ALL: FIND AND PRINT COUNT RECTYPE IS NOT PRESENT
However, such a statement can be expensive in a large file, since it entails a direct record search of every record. In other words, every Table B record must be examined and scanned from beginning to end looking for an occurrence of the field RECTYPE.
In my small, nearly one-million record file, DSNLIST3, the elapsed time, I/O, and CPU costs were high when using the IS NOT PRESENT syntax compared to using a wildcard and ORDERED CHARACTER search against the Ordered Index.
Figure 1. Using the IS NOT PRESENT syntax
BEGIN FIND AND PRINT COUNT RECTYPE IS NOT PRESENT END *** M204.0179: TABLE B SEARCH IMPLIED FOR FIELD=RECTYPE IN FILE DSNLIST3 126 T REQUEST CPU=12.245 CNCT=8511 DKRD=40542 DKWR=47 SQRD=8 SQWR=35 NTBL=1 QTBL=16 TTBL=3 VTBL=5 PDL=688 CNCT=182 CPU=12232 DKRD=40536 DKWR=45 OUT=3 IN=1 FINDS=1 PCPU=32 RQTM=181789 DIRRCD=999847 DKPR=2040012
The Figure 1 request:
Now, compare the results in Figure 2 using an ORDERED CHARACTER and wildcard pattern match, which required a fraction of the resources.
Figure 2. Using wildcard syntax and ORDERED CHARACTER to determine a field is not present
BEGIN ALL: FIND AND PRINT COUNT END FIND * ISPRES: FIND AND PRINT COUNT RECTYPE IS LIKE * END FIND * PLACE RECORDS IN ALL ON LIST NOTPRES REMOVE RECORDS IN ISPRES FROM LIST NOTPRES * C: COUNT RECORDS ON LIST NOTPRES * PRINT 'FIELD IS NOT PRESENT COUNT: ' WITH COUNT IN C END T REQUEST
999847 999721 FIELD IS NOT PRESENT COUNT: 126 CPU=13.147 CNCT=1569 DKRD=40644 DKWR=45 SQRD=26 SQWR=82 NTBL=4 QTBL=37 STBL=31 TTBL=3 VTBL=9 PDL=964 CNCT=1 CPU=19 DKRD=84 OUT=5 FINDS=2 PCPU=48 RQTM=394 BXNEXT=14 BXFIND=2 DKPR=281
In Table 1, a quick comparison of the statistics generated in Figures 1 and 2 reveals the savings, roughly two to three orders of magnitude, when the search is performed using the Ordered Index instead of a FIND statement with the IS NOT PRESENT condition.

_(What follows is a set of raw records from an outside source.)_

/-! ### Caches, controllers and keys (R268..R288, R332, R346) -/

/-- Logical time (R271, R272) and the directory (R275, R276): a tick raises LTIME of every compute core; a rebase takes 2^38 from every
timestamp of its die and drops L1 copies; a read request puts the die in the set of the entry that covers the line, ownership makes it the
one member, an invalidation leaves no copy of its region; two buddies of one state and set, unused for 65,536 cycles, become one. -/
def Obligations.CacheEvents : Prop :=
  (∀ s : State, Completes .ltimeTick s fun t =>
    (∀ k, t.coreOf k = if k < 768 then { s.coreOf k with ltime := (s.coreOf k).ltime + 1 } else s.coreOf k) ∧
    (∀ d, d < 24 → t.die d = { s.die d with idle := (s.die d).idle + 1 }) ∧
    t = { s with core := t.core, parked := t.parked, dies := t.dies }) ∧
  (∀ (s : State) (d : Nat), d < 24 → Completes (.rebase d) s fun t =>
    let x := s.die d
    (∀ k, t.coreOf k =
      if k < 768 ∧ k / 32 = d then
        { s.coreOf k with
          ltime := (s.coreOf k).ltime - 2 ^ 38, l1 := if (s.coreOf k).l1sleep.isSome then (s.coreOf k).l1 else [] }
      else s.coreOf k) ∧
    t.die d = { x with
      l2 := x.l2.map fun l => { l with wts := l.wts - 2 ^ 38, rts := l.rts - 2 ^ 38 }
      mts := x.mts - 2 ^ 38, idle := x.idle - 2 ^ 38, rebase := x.rebase + 1, holdTo := s.cycle + 65 } ∧
    (∀ e, e ≠ d → t.die e = s.die e) ∧ t = { s with core := t.core, parked := t.parked, dies := t.dies }) ∧
  (∀ (s : State) (d line : Nat), d < 24 →
    let me : BitVec 24 := BitVec.ofNat 24 (2 ^ d)
    let entry (t : State) (P : DirEntry → Prop) : Prop :=
      ∃ e ∈ (t.die (homeDie line)).dir, e.base ≤ line ∧ line < e.base + 2 ^ e.k ∧ P e
    Completes (.directoryRead d line) s (fun t => MemoryMoves s t ∧
      entry t fun e => e.set.getLsbD d = true ∧ (e.st = .own → e.set = me)) ∧
    Completes (.directoryOwnership d line) s (fun t => MemoryMoves s t ∧ entry t fun e => e.st = .own ∧ e.set = me) ∧
    ∀ k, Completes (.invalidation d line k) s fun t =>
      let hit (n : Nat) : Prop := line ≤ n ∧ n < line + 2 ^ k
      MemoryMoves s t ∧ (∀ l ∈ (t.die d).l2, ¬ hit l.line) ∧ (∀ l ∈ (s.die d).l2, ¬ hit l.line → l ∈ (t.die d).l2) ∧
      ∀ c, c < 768 → c / 32 = d → ∀ l ∈ (t.coreOf c).l1, ¬ hit l.line) ∧
  (∀ (s : State) (h base : Nat) (e f : DirEntry), h < 24 →
    let buddy := if base / 2 ^ e.k % 2 = 0 then base + 2 ^ e.k else base - 2 ^ e.k
    (s.die h).dir.find? (fun x => x.base = base) = some e → (s.die h).dir.find? (fun x => x.base = buddy) = some f →
    let may : Prop := e.k < 10 ∧ f.k = e.k ∧ f.st = e.st ∧ f.set = e.set ∧ e.st ≠ .mig ∧ e.used + 65536 ≤ s.cycle ∧
      f.used + 65536 ≤ s.cycle
    (¬ may → Completes (.directoryMerge h base) s (· = s)) ∧
    (may → Completes (.directoryMerge h base) s fun t => t = { s with dies := t.dies } ∧
      (∃ g ∈ (t.die h).dir, g.base = min base buddy ∧ g.k = e.k + 1 ∧ g.st = e.st ∧ g.set = e.set) ∧
      (∀ g ∈ (t.die h).dir, g.base ≠ max base buddy) ∧
      ∀ g ∈ (s.die h).dir, g.base ≠ base → g.base ≠ buddy → g ∈ (t.die h).dir))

Table 1. Comparing an IS NOT PRESENT to an ORDERED-CHARACTER-wildcard search
Search strategy
CNCT (secs)
CPU (ms)
DKRD
DIRRCD
IS NOT PRESENT syntax
182
12,232
40,536
999,847
Ordered character field, plus wildcard
1
19
84
0
Comparing Ways to Find Records Where a Field Is Present
Conversely, asking the question using the IS PRESENT syntax is equally costly, as shown by comparing Figures 3 and 4.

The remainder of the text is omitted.